Lakehead System Growth

    Income and cash flows of the Partnership's existing pipeline business are sensitive to oil industry supply and demand in Canada and the United States and to the regulatory environment. As the Partnership's pipeline system is operationally integrated with the Enbridge Pipelines System in western Canada, the Partnership's revenues are dependent upon the utilization of the Enbridge Pipelines System by producers of western Canadian crude oil.

    Although crude oil prices have been strong for the past year, exploration and production activity initially lagged, as producers of western Canadian crude oil were cautious to invest in new production. Total crude oil production in the western Canadian region declined by more than 200,000 barrels per day in 1999 from levels achieved in 1998, as a result of the curtailment of exploration and production activity. During 2000, production increased modestly and the outlook is for continuing growth. As a leading indicator for crude oil production, oil well completions in 2000 more than doubled that from the prior year, as approximately 5,500 wells were completed in 2000 compared with approximately 2,700 wells in 1999. 2001 is expected to be a strong drilling year, with the number of oil well completions forecast to surpass 2000 levels. Although there has been a bias toward natural gas drilling, crude oil exploration is now on the rise and this trend is expected to continue through 2001. This resurgence is also supported by external forecasts for oil prices over the next several years. Forecasts for the West Texas Intermediate crude oil benchmark are in the low-to-mid-twenty dollars per barrel range. The Partnership believes that these prices are sufficient to sustain continued growth in crude oil production from the Western Canadian Sedimentary Basin, particularly from the Alberta Oil Sands.

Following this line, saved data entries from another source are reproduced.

-- ==== Sys2Proof/Config.lean ====
section
/-! DEFINITION. What an implementation of HDC-1 fixes: the parameters of 00_scope.md R5 as a record, the values
HDC-1 takes, the identification constant, and the free value of an `UNSPEC` cell (93_implementation_defined.md U1). -/

namespace Sys2Proof.Config

/-- The capacities of R5. `W = 32`, `FREQ_BITS = 32` and `STRIDE = 2` are fixed and stand in the types and rules. -/
structure Params where
  /-- `MAX_VALUES`, the cells of `VBUF`. -/
  maxValues : Nat
  /-- `MAX_BYTES`, the bytes of `BBUF`. -/
  maxBytes : Nat
  /-- `MAX_SYMS`, the entries of `FT`. -/
  maxSyms : Nat
  /-- `CODE_MAX`, the greatest code length the code table holds. -/
  codeMax : Nat
deriving DecidableEq, Repr

/-- The constraints R5 puts on the parameters. -/
def Params.ok (P : Params) : Bool :=
  decide (1 ≤ P.maxValues) && decide (P.maxValues ≤ 2 ^ 18) &&
  decide (P.maxBytes % 4 = 0) && decide (P.maxBytes ≤ 2 ^ 20) && decide (8 * P.maxBytes < 2 ^ 32) &&
  decide (1 ≤ P.maxSyms) && decide (P.maxSyms ≤ 2 ^ 15) &&
  decide (1 ≤ P.codeMax) && decide (P.codeMax ≤ 32)

/-- The values HDC-1 takes (R5). -/
def hdc1 : Params := { maxValues := 65536, maxBytes := 262144, maxSyms := 4096, codeMax := 32 }

/-- `ID` = the ASCII bytes H D C 1, `H` in bits 31:24 (10_state.md R24). -/
def idWord : Word := 0x48444331#32

/-- FREE VALUE (log entry 4): the word an `UNSPEC` cell shows to the host read that is transaction number `n`
(20_memory.md R63, 93_implementation_defined.md U1: `any value`). It has no body: no proof can know it. -/
opaque freeWord : Nat → Word

end Sys2Proof.Config
end

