-- ==== Sys2Proof/Laws/PerInstr.lean ====
section
/-! SUPPORT. The statements made command by command: that decoding a well-formed command's word gives it back
(30_encoding.md R90 to R93). -/

namespace Sys2Proof.Laws.RoundTrip

/-- Decoding the word of a well-formed command gives the command. -/
def Statement (i : Instr) : Prop := i.wellFormed = true → decode (encode i) = .instr i

theorem nop : Statement .nop := fun _ => by decide
theorem clr (arg : Byte) : Statement (.clr arg) := fun h => by
  simp only [Instr.wellFormed] at h
  simp [decode, Instr.opcode, Instr.argByte, h]
theorem srst : Statement .srst := fun _ => by decide
theorem denc : Statement .denc := fun _ => by decide
theorem ddec : Statement .ddec := fun _ => by decide
theorem fcnt : Statement .fcnt := fun _ => by decide
theorem fput : Statement .fput := fun _ => by decide
theorem btree : Statement .btree := fun _ => by decide
theorem gcode : Statement .gcode := fun _ => by decide
theorem enc : Statement .enc := fun _ => by decide
theorem dec : Statement .dec := fun _ => by decide

end Sys2Proof.Laws.RoundTrip
end

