-- ==== Sys2Proof/Tests/Slice0.lean ====
section
/-! SUPPORT. Tests of single steps on small states, the expected results from 95_test_vectors.md and 30_encoding.md, and one
witness for each clause of each statement that has hypotheses. -/

namespace Sys2Proof.Tests

open Sys2Proof.Machine

/-! ## Helpers -/

/-- A signed value as a word. -/
def word (z : Int) : Word := BitVec.ofInt 32 z

/-- The state an outcome carries; a stop gives the reset state. -/
def after : Host.Outcome State Fault Refusal → State
  | .next t => t
  | .fault _ => State.reset
  | .refused _ => State.reset

/-- The outcome is a next state. -/
def goesOn : Host.Outcome State Fault Refusal → Bool
  | .next _ => true
  | .fault _ => false
  | .refused _ => false

theorem eq_next_of_goesOn {o : Host.Outcome State Fault Refusal} (h : goesOn o = true) : o = .next (after o) := by
  cases o <;> simp [goesOn, after] at h ⊢

/-- A block that holds the values `vs` and is otherwise as after reset. -/
def valuesState (vs : List Word) : State :=
  { State.reset with vbuf := Memory.writeFrom [] 0 vs, vlen := BitVec.ofNat 32 vs.length }

theorem valuesState_are {vs : List Word} (h : vs.length < 2 ^ 32) : ValuesAre (valuesState vs) vs := by
  refine ⟨by simp [valuesState]; omega, fun k hk => ?_⟩
  simp [valuesState, read_writeFrom, hk]

/-- `s` with the code bits `bits` as its stream, in a fresh buffer. -/
def streamOn (s : State) (bits : List Bool) : State := storeStream bits { s with bbuf := [] }

theorem streamOn_is (s : State) {bits : List Bool} (h : bits.length < 2 ^ 32) : StreamIs (streamOn s bits) bits := by
  refine ⟨by simp [streamOn, storeStream]; omega, fun p hp => ?_⟩
  simp only [streamOn, storeStream]
  rw [streamBit_packed _ _ _ _ (by simp only [bytesFor]; omega), List.getD_eq_getElem?_getD,
    List.getElem?_eq_getElem hp]
  rfl

/-- A block whose tree was built from the table `ft`, and is otherwise as after reset. -/
def treeState (ft : List FtEntry) : State := storeTree (buildTree ft) { State.reset with ft := ft }

theorem treeState_ok {ft : List FtEntry} (hne : ft ≠ []) (hsum : countSum ft < 2 ^ 32) (hlen : ft.length ≤ 2 ^ 31) :
    TreeOk (treeState ft).ft (treeState ft).nodes (treeState ft).root.toNat := (buildTree_ok hne hsum hlen).1

/-- The table of 2.3 row 3: `[(1,1),(2,1),(3,2)]`. -/
def table3 : List FtEntry := [⟨1#32, 1#32⟩, ⟨2#32, 1#32⟩, ⟨3#32, 2#32⟩]

/-- The codes of 2.3 row 3: 1 is `10`, 2 is `11`, 3 is `0`. -/
def codes3 : List Code := [⟨2, 2#32⟩, ⟨2, 3#32⟩, ⟨1, 0#32⟩]

/-- The tree and codes of 2.3 row 3, over the values of 2.4 row 3. -/
def coded3 : State :=
  { valuesState [1#32, 2#32, 3#32, 3#32] with
    ft := table3, nodes := (buildTree table3).1, root := 4#32, ct := codes3, treeValid := true, codesValid := true }

/-- The same with the stream of 2.4 row 3. -/
def packed3 : State := streamOn coded3 [true, false, true, true, false, false]

/-- The tree of the table `[(42,1)]` (2.4, one-leaf rows). -/
def oneLeaf : State := treeState [⟨42#32, 1#32⟩]

/-- The Fibonacci table of 2.3 rows 18 and 19. -/
def fibTable : Nat → Nat → Nat → Nat → List FtEntry
  | 0, _, _, _ => []
  | n + 1, i, a, b => ⟨BitVec.ofNat 32 i, BitVec.ofNat 32 a⟩ :: fibTable n (i + 1) b (a + b)

/-- The host's next transaction is this one. -/
def pend (e : HostEvent) (s : State) : State := { s with pending := [e] }
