-- ==== Sys2Proof/Syntax.lean ====
section
/-!
DEFINITION. The syntax of the machine: the six instruction formats, the names of waves, teams and grids that machine
events speak of, the header of a host command, and the ONE inductive of operations, one constructor for each row of
the opcode table: the instructions a thread issues, the host's commands and the machine's own events.
-/
namespace Sys2Proof

/-- The common header above `OPC`: empty-source mode, guard negate, guard predicate (R73). -/
structure Hdr where
  fe : BitVec 3
  gn : Bool
  g : BitVec 3
  deriving DecidableEq, Repr

/-- Format R (R77). `mode` is the field `MOD`. -/
structure FmtR where
  h : Hdr
  d : RegCode
  a : RegCode
  b : RegCode
  c : RegCode
  ty : BitVec 8
  mode : BitVec 4
  fn : BitVec 6
  deriving DecidableEq, Repr

/-- Format I (R78). -/
structure FmtI where
  h : Hdr
  d : RegCode
  a : RegCode
  ty : BitVec 8
  mode : BitVec 4
  fn : BitVec 6
  imm : BitVec 32
  deriving DecidableEq, Repr

/-- Format M (R79). -/
structure FmtM where
  h : Hdr
  ds : RegCode
  ab : RegCode
  ai : RegCode
  sc : BitVec 3
  ord : BitVec 3
  rd : BitVec 4
  rep : Bool
  sp : BitVec 3
  wd : BitVec 4
  off : BitVec 32
  deriving DecidableEq, Repr

/-- Format X (R81). -/
structure FmtX where
  h : Hdr
  d : RegCode
  a : RegCode
  b : RegCode
  c : RegCode
  fn : BitVec 8
  px : BitVec 8
  py : BitVec 8
  pb : BitVec 4
  imm8 : BitVec 8
  deriving DecidableEq, Repr

/-- Format B (R82). -/
structure FmtB where
  h : Hdr
  u : Bool
  loff : BitVec 21
  slot : BitVec 3
  a : RegCode
  j : BitVec 4
  bound : BitVec 32
  deriving DecidableEq, Repr

/-- Format W (R83). -/
structure FmtW where
  h : Hdr
  wd : BitVec 5
  wa : BitVec 5
  wb : BitVec 5
  wc : BitVec 5
  vs : RegCode
  fn : BitVec 6
  mode : BitVec 4
  deriving DecidableEq, Repr

/-- A grid: a context's ASID and the launch number within it (R345). -/
structure GridId where
  asid : Nat
  lseq : Nat
  deriving DecidableEq, Repr

/-- A team of a grid; `copy` is 1 for the second copy of a redundant team (R299), 0 otherwise. -/
structure TeamId where
  grid : GridId
  team : Nat
  copy : Nat
  deriving DecidableEq, Repr

/-- A wave of a team by its `WAVE` index; 32 is the lead thread (R26). -/
structure WaveId where
  team : TeamId
  wave : Nat
  deriving DecidableEq, Repr

/-- A DRAM row (R221). -/
structure RowId where
  stack : Nat
  channel : Nat
  pseudo : Nat
  bank : Nat
  row : Nat
  deriving DecidableEq, Repr

/-- What a request received over UALink asks for (R304). -/
inductive UalKind where
  | read
  | write
  | atomic (op : Nat) (signed : Bool)
  | other
  deriving DecidableEq, Repr

/-- A request received on a UALink port (R304): a physical address, a length in bytes and the data it carries. -/
structure UalRequest where
  port : Nat
  kind : UalKind
  addr : Nat
  len : Nat
  data : List Byte
  deriving DecidableEq, Repr

/-- A unit that acknowledges a stop to the collector (R349). -/
inductive UnitId where
  | issue (core bay : Nat)
  | array (core bay : Nat)
  | copy (core : Nat)
  | collective (die : Nat)
  | placement (die : Nat)
  | ray (core bay : Nat)
  | texture (core bay : Nat)
  deriving DecidableEq, Repr

/-- The header of a command message (R354); `spare` gathers its reserved bits. -/
structure CmdHeader where
  cmd : BitVec 8
  queue : BitVec 4
  asid : BitVec 11
  pkg : Bool
  length : BitVec 32
  tag : BitVec 32
  spare : BitVec 168
  deriving DecidableEq, Repr
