-- ==== Sys2Proof/WellFormed.lean ====
section
/-!
DEFINITION. Well-formed operations: the field values that the entries accept (R76), a command header and body as R354
and R357 lay them out, and units that exist for an event. The decoder answers well-formed instructions only.
-/
namespace Sys2Proof

open Machine

/-- The opcode field of a slot (R73). -/
def opcOf (w : Slot) : Nat := (w.extractLsb' 0 10).toNat

/-- The command codes of R355 and the body length in words of R357. -/
def cmdShape (cmd : Nat) : Option Nat :=
  match cmd with
  | 0x01 => some 24 | 0x02 => some 0 | 0x03 => some 8 | 0x04 => some 8 | 0x05 => some 16 | 0x06 => some 4
  | 0x07 => some 4 | 0x08 => some 4 | 0x09 => some 4 | 0x0A => some 24 | 0x0B => some 16 | 0x0C => some 12
  | 0x0D => some 8 | 0x0E => some 4 | 0x0F => some 4 | 0x10 => some 4 | 0x11 => some 4
  | _ => none

/-- Whether the part accepts the header of a message (R354). -/
def headerOk (h : CmdHeader) : Bool :=
  h.spare == 0 &&
  (match cmdShape h.cmd.toNat with | some n => h.length.toNat == 8 * n | none => false) &&
  (if h.pkg then h.cmd.toNat == 0x10 || h.cmd.toNat == 0x11 else h.cmd.toNat != 0x11)

/-- A command with code `cmd`, an accepted header and the words of its body. -/
def commandOk (cmd : Nat) (h : CmdHeader) (b : List DWord) : Bool :=
  h.cmd.toNat == cmd && headerOk h && 8 * b.length == h.length.toNat

/-- Well-formed operations. -/
def Instr.wf (i : Instr) : Bool :=
  fieldsOk i &&
  match i with
  | .ctxCreate h b => commandOk 0x01 h b
  | .ctxDestroy h b => commandOk 0x02 h b
  | .map h b => commandOk 0x03 h b
  | .unmap h b => commandOk 0x04 h b
  | .launchCommand h b => commandOk 0x05 h b
  | .graphNode h b => commandOk 0x06 h b
  | .signal h b => commandOk 0x07 h b
  | .wait h b => commandOk 0x08 h b
  | .setDlevel h b => commandOk 0x09 h b
  | .procRangeRegister h b | .procRangeReset h b | .procRangeDeregister h b => commandOk 0x0A h b
  | .expertSetCreate h b | .expertSetDelete h b => commandOk 0x0B h b
  | .placementSet h b => commandOk 0x0C h b
  | .trigger h b => commandOk 0x0D h b
  | .preemptStop h b | .preemptResume h b => commandOk 0x0E h b
  | .retentionRemove h b | .retentionRestore h b => commandOk 0x0F h b
  | .queryIdentity h b | .queryErrorLog h b | .queryCoreAssignment h b | .queryBlockStates h b
  | .queryGraphLog h b | .queryLinkLog h b | .queryContextSummary h b => commandOk 0x10 h b
  | .attest h b => commandOk 0x11 h b
  | .unassignedCodePoint w => !assignedOpc (opcOf w)
  | .activeSetExchange c y | .blockedWaveSwap c y | .rotation c y | .matrixEntryStart c y
  | .matrixEntryCompletion c y => decide (c < 48) && decide (y < 4)
  | .quarterTransfer c y k => decide (c < 48) && decide (y < 4) && decide (k < 2)
  | .matrixFifoAcceptance c | .transferAcceptance c => decide (c < 48)
  | .graphWorkCompletion c k => decide (c < 48) && decide (k < 256)
  | .parkedThreadReexecute _ l => decide (l < 32)
  | .joinBarrierExpiry _ j | .watchdog _ j => decide (j < 16)
  | .portLinkLoss p => decide (p < 6)
  | _ => true
where
  /-- The code points of R101 to R107. -/
  assignedOpc (o : Nat) : Bool :=
    o ≤ 0x002 || (0x008 ≤ o && o ≤ 0x00C) || o == 0x010 || o == 0x011 || o == 0x018 ||
    (0x040 ≤ o && o ≤ 0x05B) || o == 0x081 || (0x088 ≤ o && o ≤ 0x08A) || (0x08C ≤ o && o ≤ 0x091) ||
    o == 0x094 || o == 0x096 || (0x098 ≤ o && o ≤ 0x09B) || (0x100 ≤ o && o ≤ 0x112) || o == 0x141 || o == 0x142 ||
    o == 0x144 || (0x148 ≤ o && o ≤ 0x14A) || o == 0x150 || (0x180 ≤ o && o ≤ 0x188) || (0x1C0 ≤ o && o ≤ 0x1C4) ||
    (0x200 ≤ o && o ≤ 0x208) || (0x280 ≤ o && o ≤ 0x288) || (0x2C0 ≤ o && o ≤ 0x2C4) || (0x300 ≤ o && o ≤ 0x30D) ||
    (0x340 ≤ o && o ≤ 0x347)

end Sys2Proof
end

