/-- The new value of an atomic operation (R262), by the codes of R382, on `w` bits. -/
def atomNew (op : Nat) (signed : Bool) (w old v : Nat) : Nat :=
  let m := 2 ^ w
  let less (a b : Nat) : Bool := if signed then sext w a < sext w b else a % m < b % m
  match op with
  | 0 => (old + v) % m
  | 1 => (fAdd 10 .rne (decVal 10 old) (decVal 10 v)).1
  | 2 => (if less v old then v else old) % m
  | 3 => (if less old v then v else old) % m
  | 4 => (old &&& v) % m
  | 5 => (old ||| v) % m
  | 6 => (old ^^^ v) % m
  | 7 => v % m
  | _ => if old ≥ v % m then 0 else old + 1

/-- `FACC` on a record of 64 bits (R160): `SUM` low, `COMP` high. -/
def faccNew (rec x : Nat) : Nat :=
  let sum := rec % 2 ^ 32
  let comp := rec / 2 ^ 32
  let t := fAdd 10 .rne (decVal 10 sum) (decVal 10 x)
  match decVal 10 t.1 with
  | .nan _ => canonNaN 10 + comp * 2 ^ 32
  | .inf _ => t.1 + comp * 2 ^ 32
  | .fin n m =>
    let e := (decVal 10 sum).real + (decVal 10 x).real - (if n then -m else m)
    let c := fAdd 10 .rne (decVal 10 comp) (.fin (decide (e < 0)) (if e < 0 then -e else e))
    t.1 + c.1 * 2 ^ 32

/-- The value operand of an atomic in a lane: a register, or the immediate form (R382). -/
def atomVal (x : Iss) (l : Nat) (f : FmtM) (w : Nat) : Nat :=
  (if f.ai.toNat == 511 then (if f.rep then wrapN 64 f.off.toInt else f.off.toNat) else x.rd l f.ai (w / 32)) % 2 ^ w

/-- The issuing thread's grid-linear index (R267). -/
def keyT (w : Wave) (l : Nat) : Nat := w.id.team.team * 1025 + (if w.isLead then 1024 else w.id.wave * 32 + l)

/-- Send deferred updates (R265, R267): one per lane, and q advances in every thread named. -/
def State.defer (s : State) (x : Iss) (us : List Update) : State :=
  let s := us.foldl (fun s u =>
    let (id, s) := s.newId
    ({ s with updates := s.updates ++ [(x.wid.team.grid, x.wid.team, id, u)] } : State).updCtx (asidOf x.wid) (fun c =>
      c.markWritten (s.ownBlock x.wid.team.grid) u.va (u.width / 8))) s
  s.updWave x.wid (fun w => w.updThreads x.lanes (fun _ t => { t with q := t.q + 1 }))

/-- The deferred updates of a phase (R265): those of lanes that a converting entry holds are sent when the conversion ends, with the keys
they have now (R267, R320). -/
def State.deferAll (s : State) (x : Iss) (i : Instr) (p : Phase) (u : LaneAcc → Update) : State :=
  let s := s.defer { x with lanes := x.lanes.filter (fun l => !p.stay.contains l) } (p.go.map (fun d => u d.1))
  (p.holdPlain s x i (fun a => [(u a).value, (u a).t, (u a).q, (u a).src])).keepSlots x.w.core x.wid (p.slots x.w.core)

/-- One indivisible operation at memory (R249): the old bytes, and the state with the new ones. -/
def State.rmw (s : State) (w : WaveId) (va : Nat) (pas : List (Nat × Nat)) (new : Nat → Option Nat) : Nat × State :=
  let n := (pas.map (·.2)).foldl (· + ·) 0
  let old := ofBytes (s.viewBytes (s.viewOf w) va pas)
  match new old with
  | some v => (old, s.laneWrite w va pas (toBytes n v))
  | none => (old, s)

/-- Perform an operation for the ready lanes in ascending order (R263): the old value of each, and the state. -/
def State.rmwLanes (s : State) (w : WaveId) (new : Nat → Nat → Option Nat) :
    List (LaneAcc × List (Nat × Nat)) → List (Nat × List Byte) × State
  | [] => ([], s)
  | d :: ds =>
    let (old, s1) := s.rmw w d.1.va d.2 (new d.1.lane)
    let (os, s') := s1.rmwLanes w new ds
    ((d.1.lane, toBytes d.1.n old) :: os, s')
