/-- Whether a pair of types converts (R195): equal types, whose codes are unchanged, and the pairs of R123. -/
def copyPair (s d : Nat) : Bool := s == d || cvtPair s d

/-- Whether an index tensor stands where the operation needs it (R196). -/
def indexOk (op : Nat) (d s : Tensor) : Bool :=
  match op with
  | 0 => s.idxp == 0 && d.idxp == 0
  | 1 => s.idxp != 0 && d.idxp == 0
  | _ => d.idxp != 0 && s.idxp == 0

/-- The descriptor that breaks a rule between the two: false the destination, true the source (R196, R198). -/
def pairFault (op : Nat) (d s : Tensor) : Option Bool :=
  if d.rank != s.rank then some true
  else if !indexOk op d s then some (!(if op ≥ 2 then d.idxp == 0 else d.idxp != 0))
  else if op == 3 && !([10, 8, 9, 2, 6].contains d.fmt) then some false
  else if !copyPair s.fmt d.fmt then some true
  else none

/-- Whether the descriptors alone show an origin fault (R197): a dimension that takes no index leaves the source's bounds
under FAULT. -/
def originFault (op : Nat) (d s : Tensor) (origin : DWord) : Bool :=
  let e := if op ≥ 2 then s else d
  s.oob == 0 && (List.range s.rank).any (fun k =>
    !(op == 1 && k == s.idim) && (originOf origin k < 0 || (e.size k : Int) - 1 + originOf origin k ≥ (s.size k : Int)))

/-- One destination element that a transfer writes: the index position, where the value comes from, and where it goes. -/
structure Put where
  pos : Nat
  src : Bound
  dst : List Nat
  deriving DecidableEq, Repr

def Xfer.dT (t : Xfer) : Tensor := tensorOf t.dst.toNat
def Xfer.sT (t : Xfer) : Tensor := tensorOf t.src.toNat
def Xfer.moves (t : Xfer) : List Move := Machine.moves t.op t.dT t.sT t.origin t.idx

/-- The elements a transfer writes, in order; of those that a scatter sends to one element the one of highest position
(R193, R198). -/
def Xfer.puts (t : Xfer) : List Put :=
  let ps := t.moves.filterMap (fun m => match m.dst with
    | .inside ix => some { pos := m.pos, src := m.src, dst := ix : Put }
    | _ => none)
  if t.op == 2 then ps.filter (fun p => !ps.any (fun q => q.dst == p.dst && q.pos > p.pos)) else ps

/-- The destination bytes of an element: its own, or its block's (R195). -/
def Xfer.span (t : Xfer) (p : Put) : Int × Nat :=
  if t.dT.layout == 3 then (t.dT.blockBase p.dst, t.dT.blockBytes) else ((t.dT.addr p.dst).1, t.dT.es)

/-- The sectors an element touches (R200): aligned ranges of 512 bytes. -/
def Xfer.sectorsOf (t : Xfer) (p : Put) : List Int :=
  let (a, n) := t.span p
  [a / 512, (a + (n : Int) - 1) / 512].eraseDups

/-- Every sector of a transfer, as an address divided by 512. -/
def Xfer.sectors (t : Xfer) : List Int := (t.puts.flatMap t.sectorsOf).eraseDups

/-- A source element: its exact value times its scale, its code and its scale byte (R194). -/
def srcElem (sT : Tensor) (rd : Int → Nat → Nat) (b : Bound) : Val × Nat × Option Byte :=
  match b with
  | .inside js =>
    let (a, hi) := sT.addr js
    let code := codeIn sT.fmt hi (rd a sT.es)
    let scale := (sT.scaleAddr js).map (fun a => BitVec.ofNat 8 (rd a 1))
    (if sT.fmt < 8 then .fin (decide (intVal sT.fmt code < 0)) ((intVal sT.fmt code).natAbs : Nat) else scaledVal sT.fmt code scale, code, scale)
  | _ => (.fin false 0, 0, none)

/-- The code of an element in a destination that is not BLOCKED (R195). -/
def putCode (dT sT : Tensor) (v : Val × Nat × Option Byte) : Nat :=
  if sT.fmt == dT.fmt && v.2.2.isNone then v.2.1 else toCode sT.fmt dT.fmt dT.rm dT.sat v.1

/-- Write an element's code over bytes written so far; the other half of an E2M1 byte keeps its value. -/
def overlay (t : Tensor) (rd : Int → Nat → Nat) (ov : List (Nat × Byte)) (ix : List Nat) (code : Nat) : List (Nat × Byte) :=
  let (a, hi) := t.addr ix
  let k := wrapN 64 a
  if t.fmt == 13 then
    let old := match ov.find? (fun p => p.1 == k) with | some p => p.2.toNat | none => rd a 1
    cellPut ov k (BitVec.ofNat 8 (if hi then old % 16 + 16 * code else old / 16 * 16 + code))
  else
    let bs := codeBytes t.fmt code
    (List.range bs.length).foldl (fun ov i => cellPut ov (k + i) (bs.getD i 0)) ov

/-- The bytes of a block from the codes of its 32 elements and its scale (R191). -/
def blockImage (fmt : Nat) (codes : List Nat) (scale : Byte) : List Byte :=
  (if fmt == 13 then (List.range 16).map (fun i => BitVec.ofNat 8 (codes.getD (2 * i) 0 + 16 * codes.getD (2 * i + 1) 0))
    else codes.map (fun c => BitVec.ofNat 8 c)) ++ [scale]

/-- The scale of a block formed from exact values (R195); `none` is an element past the end of dimension 0. DESIGN CHOICE (log 105): the
scale of a block that holds an infinity is the greatest of its format. -/
def blockScale (fmt : Nat) (vals : List (Option Val)) : Byte :=
  let isNan (v : Option Val) : Bool := match v with | some v => v.isNaN | none => false
  let mag (v : Option Val) : Rat := match v with | some (.fin _ m) => m | _ => 0
  let isInf (v : Option Val) : Bool := match v with | some (.inf _) => true | _ => false
  if vals.any isNan then (if fmt == 14 then 0x80 else 0xFF)
  else if vals.any isInf then (if fmt == 14 then 0x7F else 0xFE)
  else formScale fmt (vals.foldl (fun m v => if m < mag v then mag v else m) 0)

/-- The code of an element of a formed block under its scale (R195); under a scale that is not a number it is +0. -/
def blockCode (fmt rm : Nat) (sat : Bool) (scale : Byte) (v : Option Val) : Nat :=
  match scaleVal fmt scale, v with
  | none, _ | _, none => 0
  | some k, some (.fin n m) => toCode 10 fmt rm sat (.fin n (m / k))
  | some _, some v => toCode 10 fmt rm sat v

/-- A block formed from exact values (R195). -/
def formBlock (fmt rm : Nat) (sat : Bool) (vals : List (Option Val)) : List Byte :=
  let scale := blockScale fmt vals
  blockImage fmt (vals.map (blockCode fmt rm sat scale)) scale

/-- The code of an element of a block's bytes. -/
def codeOfBlock (fmt : Nat) (bs : List Byte) (p : Nat) : Nat :=
  if fmt == 13 then (bs.getD (p / 2) 0).toNat / (if p % 2 == 1 then 16 else 1) % 16 else (bs.getD p 0).toNat

/-- Whether blocks may be copied bit for bit (R195): no index runs along dimension 0. -/
def Xfer.verbatim (t : Xfer) : Bool :=
  t.sT.layout == 3 && t.sT.fmt == t.dT.fmt && originOf t.origin 0 % 32 == 0 &&
    (match t.op with | 0 => true | 1 => t.sT.idim != 0 | _ => t.dT.idim != 0)

/-- What stands at a position of a destination block: the last element that the transfer writes there. -/
def putAt (mine : List Put) (p : Nat) : Option Put := (mine.filter (fun q => q.dst.headD 0 % 32 == p)).getLast?

/-- The base of the destination block that some elements lie in. -/
def Xfer.baseOf (t : Xfer) (mine : List Put) : Int := t.dT.blockBase ((mine.head?.map (·.dst)).getD [])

    The Partnership believes that its intermediate-term outlook of increasing demand for transportation services on the System has been confirmed by CAPP's recent notification to proceed with Lakehead's Griffith Lateral project from Mokena, Illinois to Griffith, Indiana, and the Terrace Expansion Program Phase II in Canada. The Griffith Lateral project will allow for better access to the Chicago market and provide operational flexibility. The Terrace Phase II project is designed to add 40,000 barrels per day of additional heavy crude oil capacity to the Enbridge System in western Canada by the first half of 2002. Forecast production, for which the phase is designed, is expected to access U.S. Midwest refineries via the Lakehead System.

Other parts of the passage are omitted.